The surviving sisters of André sent a silver cup to Mr. Demorest, with a suitable inscription; also an inkstand to the British consul.

Two monuments have been erected at different times on the spot where André was executed, each with the sole purpose of commemorating this very important event in our national history, and to mark the exact locality of its occurrence. One of these monuments was set up by James Lee,[58] a public-spirited New York merchant, nearly forty years ago. It consisted of a small bowlder, upon the upper surface of which were cut the words, "André was executed October 2, 1780." It was on the right side of a lane which ran from the highway from Tappaan village to old Tappaan, on the westerly side of a large peach-orchard, and about a mile from Washington's headquarters. I visited the spot in 1849, and made a drawing of this simple memorial-stone for my "Pictorial Field Book of the Revolution." In a foot-note of that work (vol. i, p. 772) I said, "A more elegant and durable monument should be erected on the spot."

Bowlder-Monument.

A "more elegant and durable monument" was placed on the same spot a few years ago by another public-spirited New York merchant, Mr. Cyrus W. Field, and bears an inscription written by the late Rev. Arthur Penrhyn Stanley, the Dean of Westminster. When that eminent divine and earnest friend of our country and admirer of our free institutions was about to visit the United States in 1878, he made a list of the objects and localities which he desired to see while here. Among these was the place of André's execution.

While Dean Stanley was visiting Mr. Field at his country residence on the eastern bank of the Hudson, nearly opposite Tappaan, he with his two traveling companions and their host crossed the river, and, with one or two citizens of Tappaan, visited places of historic interest in the vicinity. They found that nothing marked the place of André's execution, and that it had even been a subject of controversy. The bowlder-monument had been removed several years before. The dean expressed his surprise and regret that no object indicated the locality of such an important historical event, when Mr. Field said he would erect a memorial-stone there at his own expense upon certain conditions.

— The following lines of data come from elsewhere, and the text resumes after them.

def tableTP : List RegDesc :=
  [⟨0x100, 1, 0x4, 0x0, 0x0, 0x0, 0x0⟩,
   ⟨0x104, 1, 0x4, 0x0, 0x0, 0x0, 0x0⟩,
   ⟨0x108, 1, 0x4, 0x0, 0x0, 0x0, 0x0⟩,
   ⟨0x10c, 1, 0x4, 0x0, 0x0, 0x0, 0x0⟩,
   ⟨0x110, 1, 0x4, 0x0, 0x0, 0x0, 0x0⟩]

def tablePLK : List RegDesc :=
  [⟨0x100, 1, 0x4, 0x100, 0x0, 0x100, 0x0⟩,
   ⟨0x104, 1, 0x4, 0x0, 0x0, 0x0, 0xf⟩,
   ⟨0x108, 1, 0x4, 0x0, 0x0, 0x0, 0x0⟩,
   ⟨0x10c, 1, 0x4, 0x0, 0x0, 0xc000ffff, 0x0⟩,
   ⟨0x110, 1, 0x4, 0x8070, 0xffff, 0x0, 0x0⟩,
   ⟨0x114, 1, 0x4, 0x3e8, 0xffff, 0x0, 0x0⟩,
   ⟨0x118, 1, 0x4, 0x1, 0x0, 0xffff, 0x0⟩,
   ⟨0x11c, 1, 0x4, 0x0, 0x0, 0x0, 0x0⟩,
   ⟨0x120, 1, 0x4, 0x0, 0x0, 0x0, 0x0⟩,
   ⟨0x124, 1, 0x4, 0x0, 0x0, 0x0, 0x0⟩,
   ⟨0x128, 1, 0x4, 0x0, 0x0, 0x0, 0x0⟩,
   ⟨0x12c, 1, 0x4, 0x0, 0x0, 0x0, 0x0⟩,
   ⟨0x130, 1, 0x4, 0x0, 0x0, 0x0, 0x0⟩,
   ⟨0x134, 1, 0x4, 0x0, 0x0, 0x0, 0x0⟩,
   ⟨0x138, 1, 0x4, 0x0, 0x0, 0x0, 0x0⟩,
   ⟨0x13c, 1, 0x4, 0xc0000028, 0xc0ffffff, 0x0, 0x0⟩,
   ⟨0x140, 1, 0x4, 0x0, 0xfc00003f, 0x0, 0x0⟩,
   ⟨0x144, 1, 0x4, 0x1, 0xffffffff, 0x0, 0x0⟩,
   ⟨0x148, 1, 0x4, 0x0, 0xf001ffff, 0x0, 0x0⟩,
   ⟨0x14c, 1, 0x4, 0x0, 0x0, 0x0, 0x0⟩]

def tableLQ : List RegDesc :=
  [⟨0x100, 4, 0x20, 0x0, 0x0, 0xf, 0x0⟩,
   ⟨0x104, 4, 0x20, 0x38dc0, 0x0, 0x3fffffff, 0x0⟩,
   ⟨0x108, 4, 0x20, 0xc, 0x0, 0xf, 0x0⟩,
   ⟨0x10c, 4, 0x20, 0x0, 0x0, 0x0, 0x0⟩,
   ⟨0x110, 4, 0x20, 0x0, 0x0, 0x0, 0x0⟩,
   ⟨0x114, 4, 0x20, 0x0, 0x0, 0x0, 0x0⟩,
   ⟨0x118, 4, 0x20, 0x0, 0x0, 0x0, 0x0⟩]

def tablePRT : List RegDesc :=
  [⟨0x100, 1, 0x4, 0x0, 0x0, 0x0, 0x0⟩,
   ⟨0x104, 1, 0x4, 0x800001f4, 0x8000ffff, 0x0, 0x0⟩,
   ⟨0x108, 1, 0x4, 0x0, 0x0, 0x0, 0x0⟩,
   ⟨0x10c, 1, 0x4, 0x0, 0x0, 0x0, 0x0⟩,
   ⟨0x110, 1, 0x4, 0x0, 0x0, 0x0, 0x0⟩,
   ⟨0x114, 1, 0x4, 0x0, 0x0, 0x0, 0x0⟩]

def tablePAR : List RegDesc :=
  [⟨0x100, 1, 0x4, 0x0, 0x0, 0x301, 0x0⟩,
   ⟨0x104, 1, 0x4, 0x0, 0x0, 0x0, 0xf⟩,
   ⟨0x108, 1, 0x4, 0x0, 0x0, 0x0, 0x0⟩,
   ⟨0x10c, 1, 0x4, 0x0, 0x0, 0x0, 0x0⟩,
   ⟨0x110, 1, 0x4, 0x0, 0x0, 0x0, 0x0⟩,
   ⟨0x114, 1, 0x4, 0x0, 0x0, 0x0, 0x0⟩,
   ⟨0x118, 1, 0x4, 0x0, 0x0, 0x0, 0x0⟩,
   ⟨0x11c, 1, 0x4, 0x32000a, 0xffffffff, 0x0, 0x0⟩,
   ⟨0x120, 1, 0x4, 0x0, 0x0, 0x0, 0x0⟩,
   ⟨0x124, 1, 0x4, 0x0, 0x0, 0x0, 0x0⟩,
   ⟨0x128, 1, 0x4, 0x0, 0x0, 0x0, 0x0⟩,
   ⟨0x12c, 1, 0x4, 0x0, 0x0, 0x0, 0x0⟩,
   ⟨0x130, 1, 0x4, 0x0, 0x0, 0x0, 0x0⟩,
   ⟨0x134, 1, 0x4, 0x0, 0x0, 0x0, 0x0⟩,
   ⟨0x138, 1, 0x4, 0x0, 0x0, 0x0, 0x0⟩,
   ⟨0x13c, 1, 0x4, 0x0, 0x0, 0x0, 0x0⟩,
   ⟨0x140, 1, 0x4, 0x0, 0xf0ffbf07, 0x0, 0x0⟩,
   ⟨0x144, 1, 0x4, 0x1, 0xffffffff, 0x0, 0x0⟩,
   ⟨0x148, 1, 0x4, 0x0, 0xf0001fff, 0x0, 0x0⟩,
   ⟨0x14c, 1, 0x4, 0x0, 0x0, 0x0, 0x0⟩,
   ⟨0x150, 1, 0x4, 0x0, 0x0, 0x0, 0x0⟩,
   ⟨0x154, 1, 0x4, 0x0, 0x0, 0x0, 0x0⟩,
   ⟨0x158, 1, 0x4, 0x0, 0x0, 0x0, 0x0⟩]

def tablePOS : List RegDesc :=
  [⟨0x100, 1, 0x4, 0x100, 0x0, 0x10103, 0x0⟩,
   ⟨0x104, 1, 0x4, 0x0, 0x0, 0x0, 0x0⟩,
   ⟨0x108, 1, 0x4, 0x1400000, 0x0, 0xffffffff, 0x0⟩,
   ⟨0x10c, 1, 0x4, 0x3c0, 0x0, 0xffff, 0x0⟩,
   ⟨0x110, 1, 0x4, 0x989680, 0x0, 0xffffffff, 0x0⟩,
   ⟨0x114, 1, 0x4, 0x0, 0x0, 0xffffffff, 0x0⟩,
   ⟨0x118, 1, 0x4, 0x0, 0x0, 0xffffffff, 0x0⟩,
   ⟨0x11c, 1, 0x4, 0x64, 0xffffffff, 0x0, 0x0⟩,
   ⟨0x120, 1, 0x4, 0x0, 0x0, 0x0, 0x0⟩,
   ⟨0x124, 1, 0x4, 0x0, 0x0, 0x0, 0x0⟩,
   ⟨0x128, 1, 0x4, 0x0, 0x0, 0x0, 0x0⟩,
   ⟨0x12c, 1, 0x4, 0x0, 0x0, 0x0, 0x0⟩,
   ⟨0x130, 1, 0x4, 0x0, 0x0, 0x0, 0x0⟩,
   ⟨0x134, 1, 0x4, 0x0, 0x0, 0x0, 0x0⟩,
   ⟨0x138, 1, 0x4, 0x4400100, 0xfffffff, 0x0, 0x0⟩,
   ⟨0x13c, 1, 0x4, 0x7fff0800, 0xffffffff, 0x0, 0x0⟩,
   ⟨0x140, 1, 0x4, 0x0, 0x0, 0x0, 0x0⟩,
   ⟨0x144, 1, 0x4, 0x0, 0x0, 0x0, 0xf0f⟩,
   ⟨0x200, 4, 0x40, 0x40000, 0x0, 0xf0003, 0x0⟩,
   ⟨0x204, 4, 0x40, 0x25baad18, 0x0, 0xffffffff, 0x0⟩,
   ⟨0x208, 4, 0x40, 0x0, 0x0, 0xffffffff, 0x0⟩,
   ⟨0x20c, 4, 0x40, 0x0, 0x0, 0xffff, 0x0⟩,
   ⟨0x210, 4, 0x40, 0x0, 0x0, 0x0, 0x0⟩,
   ⟨0x214, 4, 0x40, 0x0, 0x0, 0x0, 0x0⟩,
   ⟨0x218, 4, 0x40, 0x0, 0x0, 0xffffffff, 0x0⟩,
   ⟨0x21c, 4, 0x40, 0x40000000, 0x0, 0xffffffff, 0x0⟩,
   ⟨0x220, 4, 0x40, 0x0, 0x0, 0x0, 0x0⟩,
   ⟨0x224, 4, 0x40, 0x40000000, 0x0, 0x0, 0x0⟩,
   ⟨0x228, 4, 0x40, 0x0, 0x0, 0x0, 0x0⟩,
   ⟨0x22c, 4, 0x40, 0x0, 0x0, 0x0, 0x0⟩]

def tableSHT : List RegDesc :=
  [⟨0x100, 1, 0x4, 0x5, 0x0, 0x7, 0x0⟩,
   ⟨0x104, 1, 0x4, 0x96, 0x0, 0x1ff, 0x0⟩,
   ⟨0x108, 1, 0x4, 0x2, 0x0, 0xffff, 0x0⟩,
   ⟨0x10c, 1, 0x4, 0x320, 0x0, 0xffff, 0x0⟩,
   ⟨0x110, 1, 0x4, 0x0, 0x0, 0xffffffff, 0x0⟩,
   ⟨0x114, 1, 0x4, 0x0, 0x0, 0x0, 0x0⟩,
   ⟨0x118, 1, 0x4, 0x0, 0x0, 0x0, 0x0⟩,
   ⟨0x11c, 1, 0x4, 0x0, 0x0, 0x0, 0x0⟩,
   ⟨0x120, 1, 0x4, 0x0, 0x0, 0x0, 0x0⟩,
   ⟨0x124, 1, 0x4, 0x0, 0x0, 0x0, 0x0⟩,
   ⟨0x128, 1, 0x4, 0x0, 0x0, 0x0, 0x0⟩,
   ⟨0x12c, 1, 0x4, 0x0, 0x0, 0x0, 0x0⟩,
   ⟨0x130, 1, 0x4, 0x0, 0x0, 0x0, 0x0⟩]

def tableTRK : List RegDesc :=
  [⟨0x100, 1, 0x4, 0x60000000, 0x0, 0xe0000000, 0x0⟩,
   ⟨0x104, 1, 0x4, 0x800000, 0x0, 0xffffffff, 0x0⟩,
   ⟨0x108, 1, 0x4, 0x280, 0x0, 0xffffffff, 0x0⟩,
   ⟨0x10c, 1, 0x4, 0x28f5c3, 0x0, 0xffffffff, 0x0⟩,
   ⟨0x110, 1, 0x4, 0x1000000, 0x0, 0xffffffff, 0x0⟩,
   ⟨0x114, 1, 0x4, 0x0, 0x0, 0xffffffff, 0x0⟩,
   ⟨0x118, 1, 0x4, 0x400, 0xffff, 0x0, 0x0⟩,
   ⟨0x11c, 1, 0x4, 0x0, 0xfff, 0x0, 0x0⟩,
   ⟨0x120, 1, 0x4, 0x0, 0x0, 0xffffffff, 0x0⟩,
   ⟨0x124, 1, 0x4, 0x0, 0x0, 0x0, 0x0⟩,
   ⟨0x128, 1, 0x4, 0x0, 0x0, 0x0, 0x0⟩]

def tableMOT : List RegDesc :=
  [⟨0x100, 1, 0x4, 0x10, 0x0, 0x11f, 0x0⟩,
   ⟨0x104, 1, 0x4, 0x7d0, 0x0, 0xffff, 0x0⟩,
   ⟨0x108, 1, 0x4, 0x2faf080, 0xffffffff, 0x0, 0x0⟩,
   ⟨0x10c, 1, 0x4, 0x1e8480, 0xffffffff, 0x0, 0x0⟩,
   ⟨0x110, 1, 0x4, 0x186a0, 0xffffffff, 0x0, 0x0⟩,
   ⟨0x114, 1, 0x4, 0x1e8480, 0xffffffff, 0x0, 0x0⟩,
   ⟨0x118, 1, 0x4, 0x8, 0x0, 0xff, 0x0⟩,
   ⟨0x11c, 1, 0x4, 0x13880, 0x0, 0xffffffff, 0x0⟩,
   ⟨0x120, 1, 0x4, 0x300e6, 0xfffff, 0x0, 0x0⟩,
   ⟨0x124, 1, 0x4, 0x2710, 0xffff, 0x0, 0x0⟩,
   ⟨0x128, 1, 0x4, 0x0, 0x0, 0xffffffff, 0x0⟩,
   ⟨0x12c, 1, 0x4, 0x0, 0x0, 0xffffffff, 0x0⟩,
   ⟨0x130, 1, 0x4, 0x0, 0x0, 0xffffffff, 0x0⟩,
   ⟨0x134, 1, 0x4, 0x0, 0x0, 0xffffffff, 0x0⟩,
   ⟨0x138, 1, 0x4, 0xc3501388, 0xffffffff, 0x0, 0x0⟩,
   ⟨0x13c, 1, 0x4, 0x4000200, 0xffffffff, 0x0, 0x0⟩,
   ⟨0x140, 1, 0x4, 0x0, 0x0, 0x0, 0xf⟩,
   ⟨0x144, 1, 0x4, 0x0, 0xffffffff, 0x0, 0x0⟩,
   ⟨0x148, 1, 0x4, 0x0, 0xffffffff, 0x0, 0x0⟩,
   ⟨0x14c, 1, 0x4, 0x0, 0x0, 0x0, 0x0⟩,
   ⟨0x150, 1, 0x4, 0x0, 0x0, 0x0, 0x0⟩,
   ⟨0x154, 1, 0x4, 0x0, 0x0, 0x0, 0x0⟩,
   ⟨0x158, 1, 0x4, 0x0, 0x0, 0x0, 0x0⟩,
   ⟨0x15c, 1, 0x4, 0x0, 0x0, 0x0, 0x0⟩,
   ⟨0x160, 1, 0x4, 0x0, 0x0, 0x0, 0x0⟩,
   ⟨0x164, 1, 0x4, 0x0, 0x0, 0x0, 0x0⟩,
   ⟨0x168, 1, 0x4, 0x0, 0x0, 0x0, 0x0⟩]

def tableNET : List RegDesc :=
  [⟨0x100, 1, 0x4, 0x108, 0x0, 0x73119, 0x0⟩,
   ⟨0x104, 1, 0x4, 0x0, 0x0, 0x0, 0x0⟩,
   ⟨0x108, 1, 0x4, 0x0, 0x0, 0x0, 0x0⟩,
   ⟨0x10c, 1, 0x4, 0x0, 0x0, 0x0, 0x0⟩,
   ⟨0x110, 1, 0x4, 0x0, 0x0, 0xefff, 0x0⟩,
   ⟨0x114, 1, 0x4, 0x0, 0x0, 0xffffffff, 0x0⟩,
   ⟨0x118, 1, 0x4, 0x0, 0x0, 0xffffffff, 0x0⟩,
   ⟨0x11c, 1, 0x4, 0x0, 0x0, 0xffffffff, 0x0⟩,
   ⟨0x120, 1, 0x4, 0x0, 0x0, 0xffffffff, 0x0⟩,
   ⟨0x124, 1, 0x4, 0x0, 0x0, 0xffffffff, 0x0⟩,
   ⟨0x128, 1, 0x4, 0xb7fdb7fc, 0x0, 0xffffffff, 0x0⟩,
   ⟨0x12c, 1, 0x4, 0x0, 0xffffffff, 0x0, 0x0⟩,
   ⟨0x130, 1, 0x4, 0x0, 0x0, 0x0, 0x0⟩,
   ⟨0x134, 1, 0x4, 0x0, 0x0, 0x0, 0x0⟩,
   ⟨0x138, 1, 0x4, 0x0, 0x0, 0x0, 0x0⟩,
   ⟨0x13c, 1, 0x4, 0x0, 0x0, 0x0, 0x0⟩,
   ⟨0x140, 1, 0x4, 0x0, 0x0, 0x0, 0x0⟩,
   ⟨0x144, 1, 0x4, 0x0, 0xf80000ff, 0x0, 0x0⟩,
   ⟨0x148, 1, 0x4, 0x1, 0xffffffff, 0x0, 0x0⟩,
   ⟨0x14c, 1, 0x4, 0x0, 0xf00007ff, 0x0, 0x0⟩,
   ⟨0x150, 1, 0x4, 0x0, 0x0, 0x0, 0x0⟩]

def tableTIM : List RegDesc :=
  [⟨0x100, 1, 0x4, 0x80020000, 0x0, 0x83037f00, 0x0⟩,
   ⟨0x104, 1, 0x4, 0x0, 0x0, 0x0, 0x0⟩,
   ⟨0x108, 1, 0x4, 0x0, 0xffffffff, 0x0, 0x0⟩,
   ⟨0x10c, 1, 0x4, 0x4, 0xffffffff, 0x0, 0x0⟩,
   ⟨0x110, 1, 0x4, 0x0, 0x0, 0x0, 0x0⟩,
   ⟨0x114, 1, 0x4, 0x0, 0x0, 0x0, 0x0⟩,
   ⟨0x118, 1, 0x4, 0x0, 0x0, 0x0, 0x0⟩,
   ⟨0x11c, 1, 0x4, 0x0, 0x0, 0x0, 0x0⟩,
   ⟨0x120, 1, 0x4, 0x0, 0x0, 0x0, 0x0⟩,
   ⟨0x124, 1, 0x4, 0x64, 0xffff, 0x0, 0x0⟩,
   ⟨0x128, 1, 0x4, 0xf4240, 0xffffffff, 0x0, 0x0⟩,
   ⟨0x12c, 1, 0x4, 0x1f4, 0xffff, 0x0, 0x0⟩,
   ⟨0x130, 1, 0x4, 0x0, 0xffffffff, 0x0, 0x0⟩,
   ⟨0x134, 1, 0x4, 0x0, 0xffffffff, 0x0, 0x0⟩,
   ⟨0x138, 1, 0x4, 0x0, 0xffffffff, 0x0, 0x0⟩,
   ⟨0x13c, 1, 0x4, 0x0, 0x0, 0x0, 0xf⟩,
   ⟨0x140, 1, 0x4, 0x0, 0x0, 0x0, 0x0⟩,
   ⟨0x144, 1, 0x4, 0x0, 0x0, 0x0, 0x0⟩,
   ⟨0x148, 1, 0x4, 0x0, 0x0, 0x0, 0x0⟩]

def tableLTQ : List RegDesc :=
  [⟨0x100, 16, 0x10, 0x200007d0, 0x0, 0xf000ffff, 0x0⟩,
   ⟨0x104, 16, 0x10, 0x0, 0x0, 0x0, 0x0⟩,
   ⟨0x108, 16, 0x10, 0x0, 0x0, 0x0, 0x0⟩,
   ⟨0x10c, 16, 0x10, 0x0, 0x0, 0x0, 0x0⟩,
   ⟨0x200, 1, 0x4, 0x0, 0x0, 0x0, 0x0⟩,
   ⟨0x204, 1, 0x4, 0x0, 0x0, 0x0, 0x0⟩,
   ⟨0x208, 1, 0x4, 0x400, 0x0, 0x0, 0x0⟩]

A few days afterward (October, 1878) he wrote to a citizen of Tappaan:

"I am perfectly willing to erect a monument on 'André Hill' [so named by the people in commemoration of the event which occurred there], and the dean will write an inscription, if the people who own the land will make a grant of about twenty square feet for the purpose."

So soon as it became known that Mr. Field proposed to erect a memorial-stone at Tappaan, a correspondent of a New York morning journal denounced the intention, upon the wholly erroneous assumption that it was to be a "monument in honor of Major André, the British spy." Other correspondents, equally uninformed, followed with denunciations. A storm of apparently indignant protests, or worse, ensued; and one writer, lacking courage to give his name, made a threat that, if Mr. Field should set up a memorial-stone upon the place where André was executed, "ten thousand men" were ready to pull it down and cast it into the river! These writers, many of whom concealed their real names, created considerable feeling in the public mind unfavorable to the project, and elicited a multitude of appeals to the patriotism and the prejudices of the American people, to oppose what?—a phantom!

This intemperate and unwise correspondence continued several weeks. There were calm defenders of Mr. Field's motives in proposing to erect a monument, by persons who were well informed and had a clear perception of the intent and importance of such an act. The discussion was fruitful of some good. It had the salutary effect of calling public attention to the claims of Nathan Hale, the notable martyr spy of the Revolution, to a memorial tribute—a public recognition of his virtues and his deeds—which had been so long deferred by our people. These claims were now earnestly advocated, not only by Mr. Field's critics, but by patriotic citizens. Considerable sums of money were offered for the laudable purpose of erecting a suitable monument in the city of New York to the memory of Hale. Several persons offered one hundred dollars each.